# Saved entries
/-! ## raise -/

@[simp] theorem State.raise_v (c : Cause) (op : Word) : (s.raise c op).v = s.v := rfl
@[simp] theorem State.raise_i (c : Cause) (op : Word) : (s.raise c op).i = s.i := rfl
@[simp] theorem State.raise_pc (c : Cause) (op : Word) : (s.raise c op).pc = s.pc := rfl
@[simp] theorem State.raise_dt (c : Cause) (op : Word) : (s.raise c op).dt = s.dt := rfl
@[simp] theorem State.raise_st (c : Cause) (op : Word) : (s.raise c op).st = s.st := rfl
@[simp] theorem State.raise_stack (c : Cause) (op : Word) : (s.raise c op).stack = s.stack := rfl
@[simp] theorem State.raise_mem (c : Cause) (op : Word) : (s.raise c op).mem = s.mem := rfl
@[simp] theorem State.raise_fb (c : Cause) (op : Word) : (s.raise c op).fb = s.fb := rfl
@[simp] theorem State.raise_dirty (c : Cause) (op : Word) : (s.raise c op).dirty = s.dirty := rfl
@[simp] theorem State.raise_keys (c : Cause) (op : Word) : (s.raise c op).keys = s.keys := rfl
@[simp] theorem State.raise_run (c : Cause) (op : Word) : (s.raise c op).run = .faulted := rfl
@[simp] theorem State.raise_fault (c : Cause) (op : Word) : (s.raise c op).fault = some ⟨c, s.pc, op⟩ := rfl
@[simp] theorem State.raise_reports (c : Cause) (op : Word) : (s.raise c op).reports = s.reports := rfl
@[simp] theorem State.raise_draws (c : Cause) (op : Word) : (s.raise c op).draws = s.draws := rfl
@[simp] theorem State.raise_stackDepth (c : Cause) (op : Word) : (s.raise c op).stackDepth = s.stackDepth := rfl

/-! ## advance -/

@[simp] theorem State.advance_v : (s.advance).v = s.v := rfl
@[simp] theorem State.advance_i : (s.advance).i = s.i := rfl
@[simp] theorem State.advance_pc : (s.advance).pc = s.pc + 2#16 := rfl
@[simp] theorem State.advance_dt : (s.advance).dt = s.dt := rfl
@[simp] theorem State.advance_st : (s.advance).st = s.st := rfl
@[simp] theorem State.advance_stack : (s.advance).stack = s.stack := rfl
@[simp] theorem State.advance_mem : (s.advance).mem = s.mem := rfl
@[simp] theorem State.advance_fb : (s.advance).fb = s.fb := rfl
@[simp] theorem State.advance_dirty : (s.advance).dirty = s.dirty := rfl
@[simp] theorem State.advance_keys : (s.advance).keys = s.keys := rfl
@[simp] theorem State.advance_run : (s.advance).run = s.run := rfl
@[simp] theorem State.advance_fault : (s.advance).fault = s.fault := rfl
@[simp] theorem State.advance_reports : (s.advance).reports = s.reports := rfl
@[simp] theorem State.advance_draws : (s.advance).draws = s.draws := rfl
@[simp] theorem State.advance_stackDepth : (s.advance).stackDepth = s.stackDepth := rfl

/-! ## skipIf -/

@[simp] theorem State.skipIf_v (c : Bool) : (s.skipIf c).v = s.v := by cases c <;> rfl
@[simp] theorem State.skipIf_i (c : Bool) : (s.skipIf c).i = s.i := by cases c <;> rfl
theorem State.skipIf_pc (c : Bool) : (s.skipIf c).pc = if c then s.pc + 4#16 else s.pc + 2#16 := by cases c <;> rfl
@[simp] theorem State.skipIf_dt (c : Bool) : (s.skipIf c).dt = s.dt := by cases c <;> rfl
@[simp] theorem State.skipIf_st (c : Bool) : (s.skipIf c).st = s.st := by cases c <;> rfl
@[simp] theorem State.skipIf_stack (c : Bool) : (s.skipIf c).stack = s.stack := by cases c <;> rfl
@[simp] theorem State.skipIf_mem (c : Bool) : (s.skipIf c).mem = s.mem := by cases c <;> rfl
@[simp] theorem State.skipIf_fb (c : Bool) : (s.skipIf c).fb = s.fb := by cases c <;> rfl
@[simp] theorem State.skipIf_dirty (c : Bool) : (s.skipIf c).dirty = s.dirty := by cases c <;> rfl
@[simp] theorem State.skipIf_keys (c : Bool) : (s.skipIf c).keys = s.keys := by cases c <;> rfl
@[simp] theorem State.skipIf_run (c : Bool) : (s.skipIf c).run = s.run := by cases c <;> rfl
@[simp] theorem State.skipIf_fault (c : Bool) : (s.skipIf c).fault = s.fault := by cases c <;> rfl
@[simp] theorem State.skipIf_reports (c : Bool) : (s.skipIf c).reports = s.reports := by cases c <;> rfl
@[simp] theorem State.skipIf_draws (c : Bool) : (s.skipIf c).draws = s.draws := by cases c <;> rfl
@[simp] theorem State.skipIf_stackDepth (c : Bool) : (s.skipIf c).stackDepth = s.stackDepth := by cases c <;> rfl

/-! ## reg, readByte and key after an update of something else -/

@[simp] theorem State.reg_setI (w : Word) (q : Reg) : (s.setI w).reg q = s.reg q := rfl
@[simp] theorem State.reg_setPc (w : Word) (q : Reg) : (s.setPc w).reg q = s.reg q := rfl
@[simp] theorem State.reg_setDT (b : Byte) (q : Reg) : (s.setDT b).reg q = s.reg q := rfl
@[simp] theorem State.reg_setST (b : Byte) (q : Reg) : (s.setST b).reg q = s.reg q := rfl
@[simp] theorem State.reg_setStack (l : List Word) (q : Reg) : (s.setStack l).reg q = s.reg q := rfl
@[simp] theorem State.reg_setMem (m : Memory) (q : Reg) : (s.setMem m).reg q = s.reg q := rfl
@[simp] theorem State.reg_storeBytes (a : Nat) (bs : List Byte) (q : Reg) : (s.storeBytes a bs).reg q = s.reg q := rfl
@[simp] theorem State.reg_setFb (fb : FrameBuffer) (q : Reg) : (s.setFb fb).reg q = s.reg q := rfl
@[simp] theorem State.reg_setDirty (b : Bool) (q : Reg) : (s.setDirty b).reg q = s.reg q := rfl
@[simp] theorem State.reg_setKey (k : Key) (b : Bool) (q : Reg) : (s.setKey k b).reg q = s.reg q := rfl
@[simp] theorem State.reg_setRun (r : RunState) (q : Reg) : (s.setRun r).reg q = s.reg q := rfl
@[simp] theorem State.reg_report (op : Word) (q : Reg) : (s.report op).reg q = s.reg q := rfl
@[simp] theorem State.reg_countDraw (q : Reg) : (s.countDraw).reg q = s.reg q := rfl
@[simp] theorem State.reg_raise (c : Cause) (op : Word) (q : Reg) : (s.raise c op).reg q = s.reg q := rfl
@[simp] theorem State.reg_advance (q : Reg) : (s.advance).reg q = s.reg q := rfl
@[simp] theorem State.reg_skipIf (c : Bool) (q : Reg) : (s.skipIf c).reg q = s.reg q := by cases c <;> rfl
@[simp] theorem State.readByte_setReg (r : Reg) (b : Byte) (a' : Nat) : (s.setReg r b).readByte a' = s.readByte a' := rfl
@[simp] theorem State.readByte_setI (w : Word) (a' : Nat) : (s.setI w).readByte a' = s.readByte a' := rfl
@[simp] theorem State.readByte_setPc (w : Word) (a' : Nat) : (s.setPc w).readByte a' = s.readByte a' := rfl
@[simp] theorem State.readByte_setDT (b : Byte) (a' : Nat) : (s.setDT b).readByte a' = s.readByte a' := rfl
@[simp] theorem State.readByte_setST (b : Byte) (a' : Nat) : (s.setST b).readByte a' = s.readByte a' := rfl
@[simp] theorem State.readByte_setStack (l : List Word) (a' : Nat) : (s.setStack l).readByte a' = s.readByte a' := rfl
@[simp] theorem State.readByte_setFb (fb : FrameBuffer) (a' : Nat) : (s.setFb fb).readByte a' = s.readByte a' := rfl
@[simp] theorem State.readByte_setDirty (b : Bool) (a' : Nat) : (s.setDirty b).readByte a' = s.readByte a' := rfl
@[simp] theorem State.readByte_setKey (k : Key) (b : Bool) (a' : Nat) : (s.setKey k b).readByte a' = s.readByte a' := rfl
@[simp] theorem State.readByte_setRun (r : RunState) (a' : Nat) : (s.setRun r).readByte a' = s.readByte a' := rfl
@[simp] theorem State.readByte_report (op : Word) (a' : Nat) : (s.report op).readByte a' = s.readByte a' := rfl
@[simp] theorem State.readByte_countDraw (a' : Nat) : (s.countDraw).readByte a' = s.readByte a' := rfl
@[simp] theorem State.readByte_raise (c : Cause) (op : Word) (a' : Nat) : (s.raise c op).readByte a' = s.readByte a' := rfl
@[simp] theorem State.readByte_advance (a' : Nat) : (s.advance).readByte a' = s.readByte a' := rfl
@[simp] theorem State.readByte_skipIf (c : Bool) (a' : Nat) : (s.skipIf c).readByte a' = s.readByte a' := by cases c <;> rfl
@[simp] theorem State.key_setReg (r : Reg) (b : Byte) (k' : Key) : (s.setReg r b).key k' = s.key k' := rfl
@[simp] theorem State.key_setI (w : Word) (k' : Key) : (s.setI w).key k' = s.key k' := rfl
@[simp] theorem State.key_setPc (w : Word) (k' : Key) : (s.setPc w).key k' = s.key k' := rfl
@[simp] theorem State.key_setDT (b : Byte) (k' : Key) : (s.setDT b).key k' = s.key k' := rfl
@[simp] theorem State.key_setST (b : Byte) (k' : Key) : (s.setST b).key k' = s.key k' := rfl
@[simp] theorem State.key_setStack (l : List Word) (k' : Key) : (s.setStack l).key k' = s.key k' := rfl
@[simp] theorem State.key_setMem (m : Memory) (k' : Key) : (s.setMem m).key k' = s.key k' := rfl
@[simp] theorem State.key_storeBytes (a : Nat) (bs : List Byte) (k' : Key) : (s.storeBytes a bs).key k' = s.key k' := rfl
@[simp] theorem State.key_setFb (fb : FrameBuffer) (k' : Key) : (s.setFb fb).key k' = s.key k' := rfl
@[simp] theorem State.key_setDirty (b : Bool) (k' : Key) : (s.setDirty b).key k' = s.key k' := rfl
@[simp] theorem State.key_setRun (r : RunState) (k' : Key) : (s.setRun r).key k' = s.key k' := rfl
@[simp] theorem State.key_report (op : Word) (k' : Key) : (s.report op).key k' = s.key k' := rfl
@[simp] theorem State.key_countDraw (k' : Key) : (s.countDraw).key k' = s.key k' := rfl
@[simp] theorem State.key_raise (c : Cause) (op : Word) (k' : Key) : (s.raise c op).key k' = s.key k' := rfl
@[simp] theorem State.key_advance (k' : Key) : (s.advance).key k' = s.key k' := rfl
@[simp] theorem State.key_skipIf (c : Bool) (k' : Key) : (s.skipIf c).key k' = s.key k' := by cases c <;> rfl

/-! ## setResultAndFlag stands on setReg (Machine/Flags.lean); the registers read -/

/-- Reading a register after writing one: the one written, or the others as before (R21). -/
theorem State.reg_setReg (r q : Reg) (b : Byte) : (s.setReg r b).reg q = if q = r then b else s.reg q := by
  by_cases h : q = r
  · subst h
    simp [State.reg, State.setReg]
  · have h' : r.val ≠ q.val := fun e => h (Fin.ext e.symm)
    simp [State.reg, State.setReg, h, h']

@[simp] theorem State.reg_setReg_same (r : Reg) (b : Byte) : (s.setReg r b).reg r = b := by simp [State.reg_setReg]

# TASK PROMPT
Would you print, exactly as written, every line above from the one holding "s.v := by cases c <;> rfl" through the one holding "s.stack := by cases c <;> rfl", with both included and no other lines?

# TASK ANSWER
@[simp] theorem State.skipIf_v (c : Bool) : (s.skipIf c).v = s.v := by cases c <;> rfl
@[simp] theorem State.skipIf_i (c : Bool) : (s.skipIf c).i = s.i := by cases c <;> rfl
theorem State.skipIf_pc (c : Bool) : (s.skipIf c).pc = if c then s.pc + 4#16 else s.pc + 2#16 := by cases c <;> rfl
@[simp] theorem State.skipIf_dt (c : Bool) : (s.skipIf c).dt = s.dt := by cases c <;> rfl
@[simp] theorem State.skipIf_st (c : Bool) : (s.skipIf c).st = s.st := by cases c <;> rfl
@[simp] theorem State.skipIf_stack (c : Bool) : (s.skipIf c).stack = s.stack := by cases c <;> rfl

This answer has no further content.